**What you should do:** From the records below, please repeat exactly the line that has "(s.mail.code < 65536", the line that has "(s.trust.recovery = false →", and every line between them, and nothing else.

**Listed records:**
/-! ## Encodings -/

/-- Words of the manual's own encoding tables, one or more of each family, decode to the instructions they stand for (03 R61-R72; 05, 06, 07,
08, 11 "Encodings"). -/
def Obligations.TabledWordsDecode : Prop :=
  decode .alu 0x33281040#32 none = some (.addc 3#4 ⟨20#7, 4#7, .reg 8#7, 0#2, false⟩) ∧
  decode .alu 0x160A1839#32 none = some (.bfx ⟨5#7, 6#7, .reg 7#7, 0#2, true⟩) ∧
  decode .alu 0x6D242800#32 none = some (.cmpI32Imm ⟨2#4, 2#3, 10#7, 0#10⟩) ∧
  decode .alu 0x0F7003F8#32 (some 0xFFFFFFFF#32) = some (.movl 56#7 false 0xFFFFFFFF#32) ∧
  decode .alu 0x8C4044A0#32 none = some (.ffma ⟨0#2, 32#7, 17#7, .reg 20#7, 0#2⟩) ∧
  decode .alu 0xD00A1AB0#32 none = some (.cvt 5#7 6#7 10#4 12#4 0#2) ∧
  decode .alu 0xF0281030#32 none = some (.isect ⟨20#7, 4#7, 6#7, 0#2⟩) ∧
  decode .ctrl 0x050A0018#32 none = some (.growTry 5#7 24#9) ∧
  decode .ctrl 0x10500000#32 none = some (.join 5#4) ∧
  decode .ctrl 0x2020000C#32 none = some (.bra 2#4 12#20) ∧
  decode .mem 0x54141800#32 none = some (.st ⟨1#2, false, 4#3, 10#7, 6#7, 0#10⟩) ∧
  decode .mem 0xB00A403A#32 none = some (.atom 0#4 ⟨5#7, 16#7, .reg 7#7, 1#2⟩) ∧
  decode .mem 0xDA407AD2#32 none = some (.rel ⟨32#7, 30#7, 5#3, 5#3, 1#2⟩) ∧
  decode .cpy 0x002858C0#32 none = some (.cpl 20#7 22#7 24#7 0#3) ∧
  decode .mtx 0x0304A030#32 none = some (.mxsign 2#7 40#7 6#7 0#3) ∧
  decode .sys 0x24508920#32 none = some (.dfree 5#4 34#7 36#7) ∧
  decodeHeader 0x24400000#32 = some ⟨2, .mem, 2, false, 0#8, 0⟩

/-- Decode and encode agree: every well-formed instruction of every class decodes from its own words with every operand at every value the
encoding admits, and a word that decodes is the word of a well-formed instruction of the class (03 R61-R73). -/
def Obligations.DecodeInvertsEncode : Prop :=
  (∀ i c, i.wf = true → i.cls = some c → decode c i.encodeWord i.literal = some i) ∧
  (∀ c w lit i, decode c w lit = some i → i.wf = true ∧ i.encodeWord = w ∧ i.cls = some c ∧
    (i.literal = none ∨ i.literal = lit))

/-! ## Reset and every step -/

/-- What reset leaves: the management, counter and event registers at the values the manual gives, every segment at level 4 and 620 mV, the
telemetry fields at zero, every pier with its pool of 24,576 slots free (01, the text before R23), and nothing resident or outstanding (21
R378, R381, R390, 20 R368); that every matrix unit is as after a clear and unowned, and what the manual gives no reset value for, is the
model's choice (log 5, DESIGN CHOICE). -/
def Obligations.ResetValues : Prop :=
  let s := State.reset
  s.mgmt.plimit = 2000 ∧ s.mgmt.quantum = 100 ∧ s.mgmt.floor = [4, 4, 4, 4, 4, 4, 4, 4] ∧ s.mgmt.uven = 0#8 ∧ s.mgmt.uvthr = 16 ∧
  s.mgmt.refmap = 0#64 ∧ s.mgmt.refsync = false ∧ s.mgmt.pierSel = 0 ∧ (∀ t < 36, s.mgmt.tslope[t]? = some 0x0410#16) ∧
  (∀ i < 32, s.mgmt.cnt[i]? = some 0#64 ∧ s.mgmt.sel[i]? = some 0#32) ∧
  (∀ k < 8, (s.seg k).level = 4 ∧ (s.seg k).chosen = 4 ∧ (s.seg k).volt = 620 ∧ (s.seg k).uvoff = 0 ∧ (s.seg k).power = 0 ∧
    (s.seg k).current = 0 ∧ ∀ i < 16, (s.seg k).cnt[i]? = some 0#64 ∧ (s.seg k).sel[i]? = some 0#32) ∧
  (∀ p < 288, (s.pier p).pool = 24576 ∧ (s.pier p).owner = none ∧ (s.pier p).mtx = (if p < 160 then some .clear else none) ∧
    ∀ i < 8, (s.pier p).cnt[i]? = some 0#64 ∧ (s.pier p).sel[i]? = some 0#32) ∧
  s.events.base = 0#64 ∧ s.events.count = 0#32 ∧ s.events.wr = 0#32 ∧ s.events.rd = 0#32 ∧
  s.spans = [] ∧ s.decks = [] ∧ s.girders = [] ∧ s.launches = [] ∧ s.queues = [] ∧ s.ctxs = [] ∧ s.works = [] ∧ s.issuing = []

/-- Every byte memory is canonical right after reset: nothing is listed, which is the model's choice for memory that nothing has written (log
2, DESIGN CHOICE); the memories are those of file 10, "Spaces". -/
def Obligations.ResetMemoryIsCanonical : Prop :=
  Canon State.reset

/-- Every step keeps device memory, host memory and every deck's and private memory in canonical form, from every state (02 R37, 10 R242; log
2). -/
def Obligations.StepsKeepMemoryCanonical : Prop :=
  ∀ s t, Canon s → step s = .next t → Canon t

/-- Host writes to the event ring's and the management registers: a value outside a register's limits is ignored, an undervolting bit that is
cleared ends its segment's offset, a select takes a listed source of its class, and what is not listed is ignored; a host read returns the
registers, and zero from reserved offsets, GO and the doorbells (20 R364, R365, R367, R368, 21 R378, R381, R390, 00 R8; writes of part of
a register are log 52, DEDUCED). -/
def Obligations.HostRegisterWritesAndReads : Prop :=
  (∀ s v, s.trust.recovery = false → v < 2 ^ 64 →
    (v % 128 = 0 → exec (.registerWrite 0x1000 8 v) s = .next { s with events := { s.events with base := BitVec.ofNat 64 v } }) ∧
    (v % 128 ≠ 0 → exec (.registerWrite 0x1000 8 v) s = .next s) ∧
    (v % 2 ^ 20 = 0 ∧ v < 2 ^ 39 → exec (.registerWrite 0x2300 8 v) s = .next { s with mgmt := { s.mgmt with refmap := BitVec.ofNat 64 v } }) ∧
    (v % 2 ^ 20 ≠ 0 ∨ 2 ^ 39 ≤ v → exec (.registerWrite 0x2300 8 v) s = .next s) ∧
    (∀ t < 36, (v % 256 = 0 → exec (.registerWrite (0x2100 + 8 * t) 8 v) s = .next s) ∧
      (v % 256 ≠ 0 → exec (.registerWrite (0x2100 + 8 * t) 8 v) s =
        .next { s with mgmt := { s.mgmt with tslope := s.mgmt.tslope.set t (BitVec.ofNat 16 v) } })) ∧
    (∀ i < 32, exec (.registerWrite (0x2400 + 8 * i) 8 v) s =
      .next { s with mgmt := { s.mgmt with cnt := s.mgmt.cnt.set i (BitVec.ofNat 64 (v % 2 ^ 48)) } }) ∧
    (∀ k < 8, ∀ i < 16, exec (.registerWrite (0x2600 + 128 * k + 8 * i) 8 v) s =
      .next (s.modSeg k (fun g => { g with cnt := g.cnt.set i (BitVec.ofNat 64 (v % 2 ^ 48)) }))) ∧
    (∀ i < 8, exec (.registerWrite (0x2C40 + 8 * i) 8 v) s =
      .next (s.modPier s.mgmt.pierSel (fun p => { p with cnt := p.cnt.set i (BitVec.ofNat 64 (v % 2 ^ 48)) })))) ∧
  (∀ s v, s.trust.recovery = false → v < 2 ^ 32 →
    ((∃ k, 4 ≤ k ∧ k ≤ 16 ∧ v = 2 ^ k) → exec (.registerWrite 0x1008 4 v) s = .next { s with events := { s.events with count := BitVec.ofNat 32 v } }) ∧
    ((∀ k, 4 ≤ k → k ≤ 16 → v ≠ 2 ^ k) → exec (.registerWrite 0x1008 4 v) s = .next s) ∧
    exec (.registerWrite 0x100C 4 v) s = .next s ∧
    exec (.registerWrite 0x1010 4 v) s = .next { s with events := { s.events with rd := BitVec.ofNat 32 v } } ∧
    (1 ≤ v ∧ v ≤ 1000 → exec (.registerWrite 0x2008 4 v) s = .next { s with mgmt := { s.mgmt with quantum := v } }) ∧
    (v = 0 ∨ 1000 < v → exec (.registerWrite 0x2008 4 v) s = .next s) ∧
    (1 ≤ v ∧ v ≤ 65535 → exec (.registerWrite 0x201C 4 v) s = .next { s with mgmt := { s.mgmt with uvthr := v } }) ∧
    (v = 0 ∨ 65535 < v → exec (.registerWrite 0x201C 4 v) s = .next s) ∧
    (v < 288 → exec (.registerWrite 0x2C00 4 v) s = .next { s with mgmt := { s.mgmt with pierSel := v } }) ∧
    (288 ≤ v → exec (.registerWrite 0x2C00 4 v) s = .next s) ∧
    (∃ t, exec (.registerWrite 0x2018 4 v) s = .next t ∧ t.mgmt = { s.mgmt with uven := BitVec.ofNat 8 v } ∧
      { t with mgmt := s.mgmt, segs := s.segs } = s ∧ ∀ k < s.segs.length, t.seg k =
        if v.testBit k = true ∨ (s.seg k).restoring = true then s.seg k
        else { s.seg k with uvoff := 0, volt := max (guardVolt (s.seg k).level) 450 }) ∧
    (let pier (c : Nat) : Bool := decide (0x01 ≤ c) && decide (c ≤ 0x0E)
     let seg (c : Nat) : Bool := pier c || (decide (0x20 ≤ c) && decide (c ≤ 0x28))
     let dev (c : Nat) : Bool := seg c || (decide (0x40 ≤ c) && decide (c ≤ 0x47))
     (∀ i < 32, exec (.registerWrite (0x2500 + 4 * i) 4 v) s =
       .next { s with mgmt := { s.mgmt with sel := s.mgmt.sel.modify i (selectAfter dev v) } }) ∧
     (∀ k < 8, ∀ i < 16, exec (.registerWrite (0x2A00 + 64 * k + 4 * i) 4 v) s =
       .next (s.modSeg k (fun g => { g with sel := g.sel.modify i (selectAfter seg v) }))) ∧
     (∀ i < 8, exec (.registerWrite (0x2C80 + 4 * i) 4 v) s =
       .next (s.modPier s.mgmt.pierSel (fun p => { p with sel := p.sel.modify i (selectAfter pier v) }))))) ∧
  (∀ s off size v, (0x1014 ≤ off ∧ off < 0x2000) ∨ (0x2040 ≤ off ∧ off < 0x2080) ∨ (0x2CA0 ≤ off) →
    exec (.registerWrite off size v) s = .next s) ∧
  (∀ s, Banked s →
    (∀ off, 0x8000 ≤ off → barByte s off = 0#8) ∧
    (s.mail.opcode < 65536 → barRead s 0x0000 8 = s.mail.opcode) ∧
    (s.mail.code < 65536 → barRead s 0x0008 8 = s.mail.code + (if s.mail.busy then 2 ^ 31 else 0)) ∧
    (∀ i < 128, barByte s (0x0040 + i) = s.mail.args.getD i 0#8 ∧ barByte s (0x00C0 + i) = s.mail.result.getD i 0#8) ∧
    (s.trust.recovery = false →
      barRead s 0x1000 8 = s.events.base.toNat ∧ barRead s 0x1008 4 = s.events.count.toNat ∧ barRead s 0x100C 4 = s.events.wr.toNat ∧
      barRead s 0x1010 4 = s.events.rd.toNat ∧
      (s.mgmt.plimit < 65536 → s.mgmt.pkgpwr < 65536 → barRead s 0x2000 8 = s.mgmt.plimit + 65536 * s.mgmt.pkgpwr) ∧
      (s.mgmt.quantum < 2 ^ 32 → barRead s 0x2008 4 = s.mgmt.quantum) ∧ barRead s 0x2018 4 = s.mgmt.uven.toNat ∧
      (∀ k < 8, barRead s (0x2040 + 8 * k) 8 = segStat s k) ∧ (∀ t < 36, barRead s (0x2100 + 8 * t) 8 = (s.mgmt.tslope.getD t 0#16).toNat) ∧
      barRead s 0x2300 8 = s.mgmt.refmap.toNat ∧ barRead s 0x2308 4 = (if s.mgmt.refsync then 1 else 0) ∧
      (∀ i < 32, barRead s (0x2400 + 8 * i) 8 = (s.mgmt.cnt.getD i 0#64).toNat ∧ barRead s (0x2500 + 4 * i) 4 = (s.mgmt.sel.getD i 0#32).toNat) ∧
      (∀ i < 8, barRead s (0x2C40 + 8 * i) 8 = ((s.pier s.mgmt.pierSel).cnt.getD i 0#64).toNat)))
end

**Output of the exercise:**
    (s.mail.code < 65536 → barRead s 0x0008 8 = s.mail.code + (if s.mail.busy then 2 ^ 31 else 0)) ∧
    (∀ i < 128, barByte s (0x0040 + i) = s.mail.args.getD i 0#8 ∧ barByte s (0x00C0 + i) = s.mail.result.getD i 0#8) ∧
    (s.trust.recovery = false →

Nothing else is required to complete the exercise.